-- WHAT IS REQUIRED --
Would you reproduce exactly the lines below from the one holding "cases hs : offsetSample" through the one holding "have h1 := (i2 c hch).1 hc", inclusive, and no others?

-- PROVIDED INFORMATION --
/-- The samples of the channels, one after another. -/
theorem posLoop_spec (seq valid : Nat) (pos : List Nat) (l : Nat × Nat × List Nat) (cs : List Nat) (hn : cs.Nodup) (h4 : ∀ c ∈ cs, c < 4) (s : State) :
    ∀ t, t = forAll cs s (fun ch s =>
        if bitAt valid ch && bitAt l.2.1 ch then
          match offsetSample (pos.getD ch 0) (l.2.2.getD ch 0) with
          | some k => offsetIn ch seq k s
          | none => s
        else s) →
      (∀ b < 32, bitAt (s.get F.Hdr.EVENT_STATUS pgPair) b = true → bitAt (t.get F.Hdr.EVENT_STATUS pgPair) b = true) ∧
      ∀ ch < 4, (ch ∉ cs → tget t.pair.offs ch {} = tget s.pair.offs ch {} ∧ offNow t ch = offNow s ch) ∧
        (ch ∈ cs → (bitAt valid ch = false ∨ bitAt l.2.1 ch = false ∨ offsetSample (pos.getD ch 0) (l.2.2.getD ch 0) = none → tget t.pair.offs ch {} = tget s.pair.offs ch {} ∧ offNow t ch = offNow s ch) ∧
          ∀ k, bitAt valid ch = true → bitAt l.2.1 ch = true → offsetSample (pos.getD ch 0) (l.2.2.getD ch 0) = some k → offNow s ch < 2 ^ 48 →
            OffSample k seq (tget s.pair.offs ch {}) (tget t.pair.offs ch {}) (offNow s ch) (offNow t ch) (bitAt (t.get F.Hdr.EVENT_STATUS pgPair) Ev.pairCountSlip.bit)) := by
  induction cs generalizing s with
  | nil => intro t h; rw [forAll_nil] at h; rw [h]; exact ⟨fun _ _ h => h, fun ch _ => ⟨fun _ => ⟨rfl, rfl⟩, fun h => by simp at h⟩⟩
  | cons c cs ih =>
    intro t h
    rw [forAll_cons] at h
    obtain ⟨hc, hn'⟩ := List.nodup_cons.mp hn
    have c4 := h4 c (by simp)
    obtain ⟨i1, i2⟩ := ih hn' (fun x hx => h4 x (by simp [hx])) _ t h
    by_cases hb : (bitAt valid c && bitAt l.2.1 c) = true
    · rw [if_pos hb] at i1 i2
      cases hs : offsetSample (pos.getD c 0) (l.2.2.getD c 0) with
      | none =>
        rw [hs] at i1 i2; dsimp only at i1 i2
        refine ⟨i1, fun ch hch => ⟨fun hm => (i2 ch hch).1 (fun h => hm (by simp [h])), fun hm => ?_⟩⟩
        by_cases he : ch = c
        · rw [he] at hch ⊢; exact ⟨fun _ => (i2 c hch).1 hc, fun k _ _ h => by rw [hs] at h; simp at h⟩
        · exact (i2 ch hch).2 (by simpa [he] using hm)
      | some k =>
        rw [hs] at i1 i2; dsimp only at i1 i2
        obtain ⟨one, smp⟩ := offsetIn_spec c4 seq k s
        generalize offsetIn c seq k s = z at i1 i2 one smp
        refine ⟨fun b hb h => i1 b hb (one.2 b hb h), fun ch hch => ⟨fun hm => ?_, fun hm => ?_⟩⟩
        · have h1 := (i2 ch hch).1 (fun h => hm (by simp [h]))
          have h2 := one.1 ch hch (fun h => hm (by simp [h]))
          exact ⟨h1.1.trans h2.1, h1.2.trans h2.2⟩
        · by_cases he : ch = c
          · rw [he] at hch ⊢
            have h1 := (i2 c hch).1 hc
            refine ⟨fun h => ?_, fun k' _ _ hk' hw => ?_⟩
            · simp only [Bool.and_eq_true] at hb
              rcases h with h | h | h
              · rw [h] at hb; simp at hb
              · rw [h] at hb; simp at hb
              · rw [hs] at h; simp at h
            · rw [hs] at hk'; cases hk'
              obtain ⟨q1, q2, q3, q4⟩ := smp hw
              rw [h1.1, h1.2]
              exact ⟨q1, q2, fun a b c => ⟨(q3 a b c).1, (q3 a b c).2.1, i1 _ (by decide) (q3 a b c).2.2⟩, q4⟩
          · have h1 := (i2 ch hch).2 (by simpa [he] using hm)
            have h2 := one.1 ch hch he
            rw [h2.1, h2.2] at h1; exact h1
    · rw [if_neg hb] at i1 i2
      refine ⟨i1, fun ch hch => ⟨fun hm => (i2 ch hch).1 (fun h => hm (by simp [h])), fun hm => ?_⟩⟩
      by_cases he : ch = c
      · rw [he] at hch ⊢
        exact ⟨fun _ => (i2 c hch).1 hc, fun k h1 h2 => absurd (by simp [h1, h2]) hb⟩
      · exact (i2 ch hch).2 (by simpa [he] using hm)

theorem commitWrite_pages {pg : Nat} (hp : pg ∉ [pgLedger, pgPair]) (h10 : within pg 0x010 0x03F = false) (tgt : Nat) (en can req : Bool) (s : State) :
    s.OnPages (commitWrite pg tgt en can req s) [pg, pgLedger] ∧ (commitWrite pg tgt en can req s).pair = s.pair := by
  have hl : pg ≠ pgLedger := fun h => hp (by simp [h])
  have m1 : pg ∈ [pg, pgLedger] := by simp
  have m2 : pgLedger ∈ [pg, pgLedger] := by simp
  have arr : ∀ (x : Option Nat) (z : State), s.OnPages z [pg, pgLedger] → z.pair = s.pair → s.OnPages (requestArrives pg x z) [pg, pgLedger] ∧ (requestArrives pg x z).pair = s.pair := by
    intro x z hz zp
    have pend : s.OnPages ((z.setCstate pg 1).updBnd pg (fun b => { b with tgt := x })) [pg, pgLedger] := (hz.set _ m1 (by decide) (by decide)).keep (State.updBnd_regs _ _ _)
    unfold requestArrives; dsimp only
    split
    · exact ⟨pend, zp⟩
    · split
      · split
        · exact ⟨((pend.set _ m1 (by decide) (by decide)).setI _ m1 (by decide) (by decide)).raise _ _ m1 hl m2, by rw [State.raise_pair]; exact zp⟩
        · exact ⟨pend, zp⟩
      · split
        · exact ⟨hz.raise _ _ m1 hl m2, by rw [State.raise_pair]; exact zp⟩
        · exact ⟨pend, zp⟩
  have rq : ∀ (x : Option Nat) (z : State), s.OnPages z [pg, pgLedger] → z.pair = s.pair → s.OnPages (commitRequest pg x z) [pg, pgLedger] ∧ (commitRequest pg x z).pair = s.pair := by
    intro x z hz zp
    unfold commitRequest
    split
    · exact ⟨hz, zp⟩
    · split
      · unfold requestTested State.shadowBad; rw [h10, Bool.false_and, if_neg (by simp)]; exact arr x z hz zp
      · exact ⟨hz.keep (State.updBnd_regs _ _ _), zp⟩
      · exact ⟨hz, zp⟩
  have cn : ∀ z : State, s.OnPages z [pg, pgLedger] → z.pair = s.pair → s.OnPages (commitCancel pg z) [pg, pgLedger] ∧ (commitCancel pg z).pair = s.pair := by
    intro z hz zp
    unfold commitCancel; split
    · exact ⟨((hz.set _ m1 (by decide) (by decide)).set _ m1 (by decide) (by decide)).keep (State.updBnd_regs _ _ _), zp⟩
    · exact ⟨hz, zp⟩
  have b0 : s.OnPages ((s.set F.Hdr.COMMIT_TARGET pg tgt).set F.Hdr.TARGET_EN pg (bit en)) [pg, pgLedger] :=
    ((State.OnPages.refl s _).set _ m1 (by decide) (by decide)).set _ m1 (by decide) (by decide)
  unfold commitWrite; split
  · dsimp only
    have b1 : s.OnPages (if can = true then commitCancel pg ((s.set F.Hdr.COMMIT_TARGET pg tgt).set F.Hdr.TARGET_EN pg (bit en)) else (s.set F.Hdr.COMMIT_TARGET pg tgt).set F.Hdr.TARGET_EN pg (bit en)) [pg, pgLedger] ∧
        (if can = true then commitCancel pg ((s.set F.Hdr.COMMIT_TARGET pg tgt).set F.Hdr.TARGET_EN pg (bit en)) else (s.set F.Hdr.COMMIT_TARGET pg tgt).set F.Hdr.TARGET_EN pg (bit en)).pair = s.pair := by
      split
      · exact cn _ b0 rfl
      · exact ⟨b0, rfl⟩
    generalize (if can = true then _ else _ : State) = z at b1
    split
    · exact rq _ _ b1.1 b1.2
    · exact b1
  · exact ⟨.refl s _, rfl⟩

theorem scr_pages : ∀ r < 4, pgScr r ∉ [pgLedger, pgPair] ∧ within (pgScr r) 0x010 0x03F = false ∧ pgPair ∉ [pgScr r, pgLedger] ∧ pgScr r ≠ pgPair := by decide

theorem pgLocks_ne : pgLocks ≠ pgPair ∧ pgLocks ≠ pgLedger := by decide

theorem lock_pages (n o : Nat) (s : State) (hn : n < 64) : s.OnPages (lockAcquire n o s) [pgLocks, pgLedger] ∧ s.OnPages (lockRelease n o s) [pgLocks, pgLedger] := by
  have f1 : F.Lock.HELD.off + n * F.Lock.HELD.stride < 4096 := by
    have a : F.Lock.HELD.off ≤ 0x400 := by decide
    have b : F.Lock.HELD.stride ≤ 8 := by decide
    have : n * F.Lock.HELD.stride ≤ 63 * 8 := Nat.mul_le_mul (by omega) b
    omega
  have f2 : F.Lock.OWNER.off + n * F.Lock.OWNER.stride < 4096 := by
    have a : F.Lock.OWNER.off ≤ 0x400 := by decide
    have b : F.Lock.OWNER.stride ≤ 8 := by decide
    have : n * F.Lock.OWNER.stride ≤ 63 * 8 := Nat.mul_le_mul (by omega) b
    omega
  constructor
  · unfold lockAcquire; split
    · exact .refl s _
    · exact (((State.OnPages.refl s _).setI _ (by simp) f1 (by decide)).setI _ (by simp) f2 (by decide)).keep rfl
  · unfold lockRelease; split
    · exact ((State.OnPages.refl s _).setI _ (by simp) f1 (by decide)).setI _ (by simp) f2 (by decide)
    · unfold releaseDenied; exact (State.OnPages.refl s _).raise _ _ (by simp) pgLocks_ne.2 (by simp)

-- ANSWER SECTION --
      cases hs : offsetSample (pos.getD c 0) (l.2.2.getD c 0) with
      | none =>
        rw [hs] at i1 i2; dsimp only at i1 i2
        refine ⟨i1, fun ch hch => ⟨fun hm => (i2 ch hch).1 (fun h => hm (by simp [h])), fun hm => ?_⟩⟩
        by_cases he : ch = c
        · rw [he] at hch ⊢; exact ⟨fun _ => (i2 c hch).1 hc, fun k _ _ h => by rw [hs] at h; simp at h⟩
        · exact (i2 ch hch).2 (by simpa [he] using hm)
      | some k =>
        rw [hs] at i1 i2; dsimp only at i1 i2
        obtain ⟨one, smp⟩ := offsetIn_spec c4 seq k s
        generalize offsetIn c seq k s = z at i1 i2 one smp
        refine ⟨fun b hb h => i1 b hb (one.2 b hb h), fun ch hch => ⟨fun hm => ?_, fun hm => ?_⟩⟩
        · have h1 := (i2 ch hch).1 (fun h => hm (by simp [h]))
          have h2 := one.1 ch hch (fun h => hm (by simp [h]))
          exact ⟨h1.1.trans h2.1, h1.2.trans h2.2⟩
        · by_cases he : ch = c
          · rw [he] at hch ⊢
            have h1 := (i2 c hch).1 hc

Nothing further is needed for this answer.